Returns true if this range contains the given IP address.

Examples

use bare_types::net::Ipv4Range;
use core::net::Ipv4Addr;

let range: Ipv4Range = "192.168.1.0-192.168.1.255".parse().unwrap();
assert!(range.contains(&Ipv4Addr::new(192, 168, 1, 100)));
assert!(!range.contains(&Ipv4Addr::new(192, 168, 2, 1)));

pub fn num_addresses(&self) -> u32

Returns the number of addresses in this range.

Examples

use bare_types::net::Ipv4Range;

let range: Ipv4Range = "192.168.1.0-192.168.1.255".parse().unwrap();
assert_eq!(range.num_addresses(), 256);

pub fn overlaps(&self, other: &Self) -> bool

Returns true if this range overlaps with another range.

Examples

use bare_types::net::Ipv4Range;

let range1: Ipv4Range = "192.168.1.0-192.168.1.255".parse().unwrap();
let range2: Ipv4Range = "192.168.1.100-192.168.2.50".parse().unwrap();
assert!(range1.overlaps(&range2));

pub fn contains_range(&self, other: &Self) -> bool

Returns true if this range fully contains another range.

Examples

use bare_types::net::Ipv4Range;

let range1: Ipv4Range = "192.168.1.0-192.168.1.255".parse().unwrap();
let range2: Ipv4Range = "192.168.1.100-192.168.1.200".parse().unwrap();
assert!(range1.contains_range(&range2));
assert!(!range2.contains_range(&range1));

pub fn is_adjacent_to(&self, other: &Self) -> bool

Returns true if this range is adjacent to another range.

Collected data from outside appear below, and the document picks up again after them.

/-- SBC in its eight forms (R71): the difference with the borrow, C "no borrow", V signed overflow; D is not read. -/
def Obligations.SbcSubtractsWithBorrow : Prop :=
  ∀ (b h l : Byte) (s : State), ∀ f ∈ sbcForms b h l,
    Completes s f (crossCycle f.extra (f.operand.crossed s)) fun t =>
      let v := f.operand.value s
      (t.A.toNat : Int) = ((s.A.toNat : Int) - v.toNat - (1 - carryNat s)) % 256 ∧
      (flagBit t 0 = true ↔ s.A.toNat ≥ v.toNat + (1 - carryNat s)) ∧
      (flagBit t 6 = true ↔
        s.A.toInt - v.toInt - (1 - carryNat s) < -128 ∨ s.A.toInt - v.toInt - (1 - carryNat s) > 127) ∧
      ZNFrom t.A t ∧ KeepsFlags [2, 3, 4] s t ∧ KeepsIndexes s t ∧ KeepsMemory s t

/-- AND, ORA, EOR in their eight forms each (R73, R74, R75): bit by bit into `A`, Z and N from the result. -/
def Obligations.LogicWorksBitByBit : Prop :=
  ∀ (b h l : Byte) (s : State), ∀ e ∈ [(Bool.and, andForms b h l), (Bool.or, oraForms b h l),
      (Bool.xor, eorForms b h l)], ∀ f ∈ e.2,
    Completes s f (crossCycle f.extra (f.operand.crossed s)) fun t =>
      (∀ k : Nat, k < 8 → t.A.getLsbD k = e.1 (s.A.getLsbD k) ((f.operand.value s).getLsbD k)) ∧
      ZNFrom t.A t ∧ KeepsFlags [0, 2, 3, 4, 6] s t ∧ KeepsIndexes s t ∧ KeepsMemory s t

/-- BIT in its two forms (R76): Z from the AND, V and N from bits 6 and 7 of the operand, nothing else. -/
def Obligations.BitTestsTheOperand : Prop :=
  ∀ (b h l : Byte) (s : State), ∀ f ∈ bitForms b h l,
    Completes s f 0 fun t =>
      let v := f.operand.value s
      (flagBit t 1 = true ↔ ∀ k : Nat, k < 8 → ¬(s.A.getLsbD k = true ∧ v.getLsbD k = true)) ∧
      flagBit t 6 = v.getLsbD 6 ∧ flagBit t 7 = v.getLsbD 7 ∧ KeepsFlags [0, 2, 3, 4] s t ∧
      t.A = s.A ∧ KeepsIndexes s t ∧ KeepsMemory s t

/-- ASL and LSR in their five forms each (R77, R78): double or halve, C the bit shifted out. -/
def Obligations.ShiftsMoveByOneBit : Prop :=
  ∀ (b h l : Byte) (s : State), s.memory.wf = true →
    (∀ f ∈ aslForms b h l, Completes s f 0 fun t =>
      ∃ r : Byte, r.toNat = (f.operand.value s).toNat * 2 % 256 ∧ PlaceHolds f.operand s t r ∧
        flagBit t 0 = (f.operand.value s).getLsbD 7 ∧ ZNFrom r t ∧ KeepsFlags [2, 3, 4, 6] s t ∧
        KeepsIndexes s t) ∧
    (∀ f ∈ lsrForms b h l, Completes s f 0 fun t =>
      ∃ r : Byte, r.toNat = (f.operand.value s).toNat / 2 ∧ PlaceHolds f.operand s t r ∧
        flagBit t 0 = (f.operand.value s).getLsbD 0 ∧ ZNFrom r t ∧ KeepsFlags [2, 3, 4, 6] s t ∧
        KeepsIndexes s t)

/-- ROL and ROR in their five forms each (R79, R80): the old carry enters at one end, C is the bit that left at the other. -/
def Obligations.RotatesPassThroughCarry : Prop :=
  ∀ (b h l : Byte) (s : State), s.memory.wf = true →
    (∀ f ∈ rolForms b h l, Completes s f 0 fun t =>
      ∃ r : Byte, r.toNat = ((f.operand.value s).toNat * 2 + carryNat s) % 256 ∧ PlaceHolds f.operand s t r ∧
        flagBit t 0 = (f.operand.value s).getLsbD 7 ∧ ZNFrom r t ∧ KeepsFlags [2, 3, 4, 6] s t ∧
        KeepsIndexes s t) ∧
    (∀ f ∈ rorForms b h l, Completes s f 0 fun t =>
      ∃ r : Byte, r.toNat = (f.operand.value s).toNat / 2 + 128 * carryNat s ∧ PlaceHolds f.operand s t r ∧
        flagBit t 0 = (f.operand.value s).getLsbD 0 ∧ ZNFrom r t ∧ KeepsFlags [2, 3, 4, 6] s t ∧
        KeepsIndexes s t)

/-- CMP, CPX, CPY in all their forms (R82, R83, R84): C is "register not below", Z "equal", N "register below", unsigned;
no register and no byte changes. -/
def Obligations.ComparesAreUnsigned : Prop :=
  ∀ (b h l : Byte) (s : State), ∀ e ∈ [(s.A, cmpForms b h l), (s.X, cpxForms b h l), (s.Y, cpyForms b h l)],
    ∀ f ∈ e.2, Completes s f (crossCycle f.extra (f.operand.crossed s)) fun t =>
      let v := f.operand.value s
      (flagBit t 0 = true ↔ e.1.toNat ≥ v.toNat) ∧ (flagBit t 1 = true ↔ e.1.toNat = v.toNat) ∧
      (flagBit t 7 = true ↔ e.1.toNat < v.toNat) ∧ KeepsFlags [2, 3, 4, 6] s t ∧
      t.A = s.A ∧ KeepsIndexes s t ∧ KeepsMemory s t
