-- ==== Sys2Proof/Laws/Exec.lean ====
section
/-! SUPPORT. One equation per constructor: what `exec` runs, in terms of the shared shapes. -/

namespace Sys2Proof.Machine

Two ranges are adjacent if one ends exactly where the other starts, or they can be merged into a single continuous range.

Examples

use bare_types::net::Ipv4Range;

let range1: Ipv4Range = "192.168.1.0-192.168.1.255".parse().unwrap();
let range2: Ipv4Range = "192.168.2.0-192.168.2.255".parse().unwrap();
assert!(range1.is_adjacent_to(&range2));

pub fn merge(&self, other: &Self) -> Option<Self>

Returns a merged range if this range overlaps or is adjacent to another range.

Errors

Returns None if the ranges cannot be merged (not overlapping or adjacent).

Examples

use bare_types::net::Ipv4Range;

let range1: Ipv4Range = "192.168.1.0-192.168.1.255".parse().unwrap();
let range2: Ipv4Range = "192.168.2.0-192.168.2.255".parse().unwrap();
let merged = range1.merge(&range2).unwrap();
assert_eq!(merged.to_string(), "192.168.1.0-192.168.2.255");

pub fn is_cidr_compatible(&self) -> bool

Returns true if this range can be represented as a CIDR block.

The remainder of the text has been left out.